Voltage Park Posts Job Openings: Voltage Park is hiring for positions ranging from Software Engineering to Security, as posted on their careers page.
- All positions are WFH except data center jobs; US-based applicants are preferred, though some global tech support positions are available.
Seeking Job Opportunities: Multiple users have expressed interest in finding job opportunities within the channel.
- A reminder was posted that this channel is for employers to post jobs and for job seekers to scroll up to find existing opportunities.

GPU MODE ▷ #beginner (3 messages):

Cloud GPUs, Vast.ai, nsight compute

Cloud GPUs for Noobs: A user inquired about the best/cheapest way to compensate for insufficient GPU power, finding Cloud GPU providers overwhelming.
- They sought a straightforward, budget-friendly solution, which would be helpful for other beginners.
Vast.ai offers affordable GPU: A member recommended Vast.ai for learning purposes, highlighting their competitive prices on various GPUs.
nsight compute learning resources: A member asked how to learn to use nsight compute aside from the official documentation.

GPU MODE ▷ #rocm (1 messages):

Kernel Tracing, HIP Tracing, HSA Tracing

Kernel Traces Should Be Thread Trace-able: If a kernel appears in --kernel-trace, it should be thread trace-able.
- In principle, even HIP's built-in can be traced (but HSA maybe not).
Repetitive Kernel Code Excluded by Default: Multiple repetitions of the same kernel code are excluded by default to avoid blowing up the amount of data.
- The user can control the amount of data with the --kernel-iteration-range parameter.

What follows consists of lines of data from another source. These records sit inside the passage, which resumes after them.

/-- REPLACE_COMMIT: swaps the bases, raises REPLACE_EPOCH and drops the replicas, once no remote holder is left; the Registrar
hears of the changed descriptor. -/
def doReplaceCommit (t : Nat) (s : State) : State :=
  match relocTask s t 6 with
  | none => s
  | some k =>
    if !relocOk s k.desc then refuseCtl t s
    else
      let i := rlIndex s k.desc
      let x := descAt s i
      let hs := shardHolders s (dTable k.desc) (sdShard x)
      if !hs.isEmpty then forEach (fun h s => askInval h.1 h.2 s) hs s
      else
        let s := setDesc i (committedDesc x) (dropShardReplicas (dTable k.desc) (sdShard x) s)
        let s := onCat (fun c => { c with committed := c.committed ++ [i] }) s
        let s := onStk (fun u => { u with pinned := u.pinned.filter (fun p => p.idx != i) }) s
        finishTask t (reportMove s.sfp.epoch i (committedDesc x) s)

/-- REPLACE_COMMIT (R239). -/
def execReplaceCommit (t : Nat) (s : State) : Host.Outcome State Fault Refusal := .next (doReplaceCommit t s)

end Sys2Proof.Machine
end

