/-- The combine sets of a task become its row gradients, Pod by Pod, once nothing more can arrive (R199). -/
def flushDeep (t : Nat) (s : State) : State :=
  match getTask s t with
  | none => s
  | some k =>
    if windowsDone s k && combInEmpty s t then
      let sets := podNums.flatMap (fun p => ((getPod s p).comb.filter (fun c => c.1 == t)).map (·.2))
      if sets.isEmpty then s
      else
        let s := onPods (fun ps => ps.map (fun p => (p.1, { p.2 with
          comb := p.2.comb.filter (fun c => c.1 != t), carrels := p.2.carrels.filter (fun c => c.2 != t) }))) s
        modTask t (fun k => { k with grads := k.grads ++ sets }) s
    else s

/-- A Pod whose indices of a task are all taken, with no window left, has passed every phase. -/
def retirePodBags (t pod : Nat) (s : State) : State :=
  match getTask s t with
  | none => s
  | some k =>
    if podTaken s k pod && (windowOf s pod t).isEmpty then
      modTask t (fun k => { k with deals := k.deals.map (fun x => if x.pod = pod then dealDone x else x) })
        (modPod pod (fun p => { p with bags := p.bags.filter (fun b => b.task != t),
                                       uwin := p.uwin.filter (fun u => u.1 != t) }) s)
    else s

/-- A window of at most 65,536 entries closes; an index that was discarded counts among them and gives no row (R197). -/
def closeWindow (k : Task) (pod : Nat) (s : State) : State :=
  let es := windowOf s pod k.id
  let now := es.take segmentLen
  let s := modPod pod (fun p => { p with uwin := tabPut k.id (es.drop segmentLen) p.uwin }) s
  let s := if now.isEmpty then s
    else modTask k.id (fun k => { k with windows := tabMod pod 0 (· + 1) k.windows }) s
  let s := forEach (fun r s => windowRow k pod r s) (windowRows segmentLen (now.filter (fun e => !e.discard))) s
  flushDeep k.id (retirePodBags k.id pod s)

/-- UPDATE_WINDOW_CLOSE: a window that is full, or that holds the task's last indices on the Pod, closes in its turn. -/
def doUpdateWindowClose (pod t : Nat) (s : State) : State :=
  match liveTask s t opUpdate with
  | none => s
  | some k =>
    let full := decide (segmentLen ≤ (windowOf s pod t).length)
    if k.err.isSome ∨ !podOpen s k pod ∨ !(full || podTaken s k pod) ∨ !windowTurn s k pod then s
    else closeWindow k pod s

/-- UPDATE_WINDOW_CLOSE (R198). -/
def execUpdateWindowClose (pod t : Nat) (s : State) : Host.Outcome State Fault Refusal := .next (doUpdateWindowClose pod t s)

/-! ## DEEP_COMBINE (R199) -/

/-- An arriving row gradient is added into its row's set, opens one, or is passed on where no carrels are free. -/
def combineOne (t pod : Nat) (s : State) : State :=
  let p := getPod s pod
  match p.combIn.find? (fun c => c.1 == t), getTask s t with
  | some (_, g), some k =>
    let s := modPod pod (fun p => { p with combIn := p.combIn.eraseP (fun c => c.1 == t) }) s
    let same (c : Nat × RowGrad) : Bool := c.1 == t && c.2.row == g.row && c.2.dflt == g.dflt
    if p.comb.any same then
      odCount odUpuCoalesced 1 (modPod pod (fun p => { p with
        comb := p.comb.map (fun c => if same c then (c.1, { c.2 with g := vAdd false c.2.g g.g }) else c) }) s)
    else
      let n := bagCarrels (sdDim k.shard0)
      match carrelRun p n with
      | some c => modPod pod (fun p => { p with
          comb := p.comb ++ [(t, g)], carrels := p.carrels ++ (List.range n).map (fun i => (c + i, t)) }) s
      | none => odCount odUpuDeepSpills 1 (modTask t (fun k => { k with grads := k.grads ++ [g] }) s)
  | _, _ => s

GPU MODE ▷ #webgpu (10 messages🔥):

MTLReadWriteTextureTier2, WGPU rgba8unorm, dawn code, matrix-chat

MTLReadWriteTextureTier2 Access Remains Elusive: A user is seeking to expose MTLReadWriteTextureTier2 to wgpu to gain access to rgba8unorm for read_write textures, but has been unsuccessful despite enabling Texture_Adapter_Specific_Format_Features.
- The user is unsure why WGPU is not recognizing the support, despite it being available in Tier2 of the MetalAPI.
Dawn Code Inspection Suggested for MTLReadWriteTextureTier2: A member suggested examining the Dawn code, citing its active development, to identify potential bugs or undocumented features related to MTLReadWriteTextureTier2.
- This suggestion implies that Dawn's implementation might offer insights into how to properly expose or utilize the desired functionality.
Guidance to WGPU Matrix Chat for Support: A member recommended asking for assistance on the wgpu maintainer's Matrix chat, linking to the WebGPU Matrix channel for direct support.
- The suggestion underscores the potential for targeted guidance and troubleshooting from the wgpu development community.

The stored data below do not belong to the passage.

/-- A record of a Ledger context lands at the returning twin (log 99). -/
def landLedger (bs : List Byte) (s : State) : State :=
  let w (i : Nat) : Nat := numAt (8 * i) 8 bs
  match w 0 with
  | 0 =>
    let j : Journal := { source := w 1, table := w 2, seq := w 3, st := jOfNum (w 4), intake := w 5, upTo := w 6, told := w 7 == 1,
                         since := folio s, mirrored := true, partnerApplied := true }
    let rest := s.upu.inbox.filter (fun x => !(x.1 == j.source && x.2.1 == j.seq))
    let p := if bs.length ≤ 64 then [] else [(j.source, j.seq, readParcel s (bs.drop 64))]
    putJournal j (onUpu (fun u => { u with inbox := rest ++ p }) s)
  | 1 => setHwm (w 1) (w 2) s
  | 2 => setIntake (w 1) s
  | 3 =>
    let r : Retained := { seq := w 2, task := 2 ^ 64, parcel := readParcel s (bs.drop 40), sent := w 4 == 1, pos := w 3 }
    if 1024 ≤ w 1 then onUpu (fun u => { u with twinRing := u.twinRing ++ [(w 1, r)] }) s
    else showRing (putSender (w 1) (onUpu (fun u => { u with ring := u.ring ++ [(w 1, r)] }) s))
  | 4 =>
    let keep (x : Nat × Retained) : Bool := !(x.1 == w 1 && x.2.seq == w 2)
    onUpu (fun u => { u with ring := u.ring.filter keep, twinRing := u.twinRing.filter keep }) s
  | _ => s

/-- The returning twin's Ledger contexts are those that its partner streams. -/
def emptyLedger (s : State) : State :=
  onUpu (fun u => { u with
    journal := [], inbox := [], hwm := [], ring := [], twinRing := [], waiting := [], applying := none, fault := none }) s

/-! ## The restart of the Ledger (R222) -/

/-- The engines named as a source in the journal. -/
def journalSources (s : State) : List Nat := ((s.upu.journal.filter (fun j => j.st != .free)).map (·.source % 1024)).eraseDups

/-- The Ledger restarts from its region: the inbox is discarded, RECEIVED entries wait from now for their resends, the host
apply log is rewritten where host traffic is allowed, LEDGER_READY goes to the engines named in the journal (with FRESH to every member) and to itself, and the engine resends
what it retains. -/
def ledgerRestart (fresh : Bool) (s : State) : State :=
  let now := folio s
  let s := onUpu (fun u => { u with
    inbox := [], applying := none, fault := none,
    journal := u.journal.map (fun j => if j.st = .received then { j with since := now } else j) }) s
  let s := if s.hpt.link == .up && !s.hpt.tierHeld then rewriteHostlog s else s
  let s := if fresh then sendLedgerReady s.sfp.engineId true s
    else forEach (fun m s =>
      if m = s.sfp.engineId then s else sendCtl ctControl m [6, s.sfp.engineId, 0] none s) (journalSources s) s
  forEach resendKey ((s.upu.ring.map (·.1)).eraseDups) s

/-- The staging areas are discarded as the engine leaves recovery, and the tasks that own them end as those of the handling
that has ended do (R222; log 99). -/
def dropStaging (h : Option Handling) (s : State) : State :=
  let v := containVal s ((h.map (·.level)).getD 4) ((h.map (·.cause)).getD 0)
  forEach (fun k s => endTask k.id stAbortedFault 9 v s)
    (s.cfe.tasks.filter (fun k => staging k && !(k.pendingParcels.isEmpty && k.resids.isEmpty))) s

/-- The engine was in recovery in s and has left it in t: its handlings have ended. A Pod that goes back into reset, and a
containment that begins, end none. -/
def recoveryOver (s t : State) : Bool :=
  inRecovery s && !inRecovery t && !t.msc.flushing &&
  ((s.upu.recovering && !t.upu.recovering) ||
    s.msc.open_.any (fun h => h.level == 3 && !t.msc.open_.any (fun g => g.level == 3 && g.pod == h.pod)))

/-- A step, and what follows when recovery ends in it (R222, R431). -/
def settle (f : State → State) (s : State) : State :=
  let t := leaveRecovery (f s)
  if recoveryOver s t then
    ledgerRestart false (dropStaging ((s.msc.open_.filter (fun h => decide (3 ≤ h.level))).getLast?) t)
  else t

/-! ## The commands that can end recovery -/

/-- RECEIVED_ABANDON (R222). -/
def execReceivedAbandon (source seq : Nat) (s : State) : Host.Outcome State Fault Refusal := .next (settle (doReceivedAbandon source seq) s)

/-- PARCEL_APPLY (R218). -/
def execParcelApply (s : State) : Host.Outcome State Fault Refusal := .next (settle doParcelApply s)

/-- APPLY_FAULT_REPAIR (R435). -/
def execApplyFaultRepair (t : Nat) (s : State) : Host.Outcome State Fault Refusal := .next (settle (doApplyFaultRepair t) s)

GPU MODE ▷ #self-promotion (1 messages):

AMD GPU, Containers, Fractional GPUs

AMD GPU Benchmark for Containers Published: A member shared a link to a new benchmark focusing on containers and fractional GPUs for AMD GPU performance.
- They were looking for feedback on the benchmark.
AMD Benchmarks with Fractional GPUs Hit the Scene: A new benchmark specifically tests out the AMD GPU performance, and especially emphasizes performance in containers.
- The tests looked at the usefulness of fractional GPUs in containers, as shown in this dstack.ai blogpost.

GPU MODE ▷ #submissions (1 messages):

A100, Leaderboard, trimul benchmark

A100's "trimul" Benchmark Blazes!: A member secured second place on the trimul leaderboard for A100, clocking in at a swift 12.8 ms.
- The winning submission, identified as ID 33244, marks a notable achievement in GPU performance.
Leaderboard Submission ID Revealed: The submission ID for the second-place A100 run on the trimul leaderboard is 33244.
- This ID allows for easy tracking and reference to the specific configuration and code used in the benchmark.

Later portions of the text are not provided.